** TASK TO CARRY OUT **
The line holding "(shared : SharedRegion)" and every line after it through the end of the entries below: retype these exactly and nothing more.
RECORD EXTRACTS Block Start
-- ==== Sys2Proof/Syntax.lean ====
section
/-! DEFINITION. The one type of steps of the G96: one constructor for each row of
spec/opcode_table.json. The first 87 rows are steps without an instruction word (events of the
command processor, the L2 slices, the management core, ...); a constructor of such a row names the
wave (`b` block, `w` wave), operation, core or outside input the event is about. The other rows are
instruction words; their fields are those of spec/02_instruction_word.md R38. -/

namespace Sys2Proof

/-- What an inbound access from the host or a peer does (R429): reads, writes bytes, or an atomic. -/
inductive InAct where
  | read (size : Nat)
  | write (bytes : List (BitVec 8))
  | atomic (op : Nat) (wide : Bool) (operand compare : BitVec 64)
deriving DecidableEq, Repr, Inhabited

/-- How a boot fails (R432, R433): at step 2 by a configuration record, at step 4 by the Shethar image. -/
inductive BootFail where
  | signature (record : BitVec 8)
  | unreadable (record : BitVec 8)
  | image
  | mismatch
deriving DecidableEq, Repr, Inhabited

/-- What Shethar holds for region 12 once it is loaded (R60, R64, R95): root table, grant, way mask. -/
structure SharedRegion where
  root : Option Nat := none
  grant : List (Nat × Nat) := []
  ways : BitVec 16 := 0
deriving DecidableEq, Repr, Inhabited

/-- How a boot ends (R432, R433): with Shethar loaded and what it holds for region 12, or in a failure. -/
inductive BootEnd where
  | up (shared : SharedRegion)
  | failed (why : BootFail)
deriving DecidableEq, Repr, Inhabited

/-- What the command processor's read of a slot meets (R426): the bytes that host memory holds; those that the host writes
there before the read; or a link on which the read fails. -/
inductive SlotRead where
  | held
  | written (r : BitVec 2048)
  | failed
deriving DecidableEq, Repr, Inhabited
RECORD EXTRACTS Block End
** RESPONSE TO THIS EXERCISE **
  | up (shared : SharedRegion)
  | failed (why : BootFail)
deriving DecidableEq, Repr, Inhabited

/-- What the command processor's read of a slot meets (R426): the bytes that host memory holds; those that the host writes
there before the read; or a link on which the read fails. -/
inductive SlotRead where
  | held
  | written (r : BitVec 2048)
  | failed
deriving DecidableEq, Repr, Inhabited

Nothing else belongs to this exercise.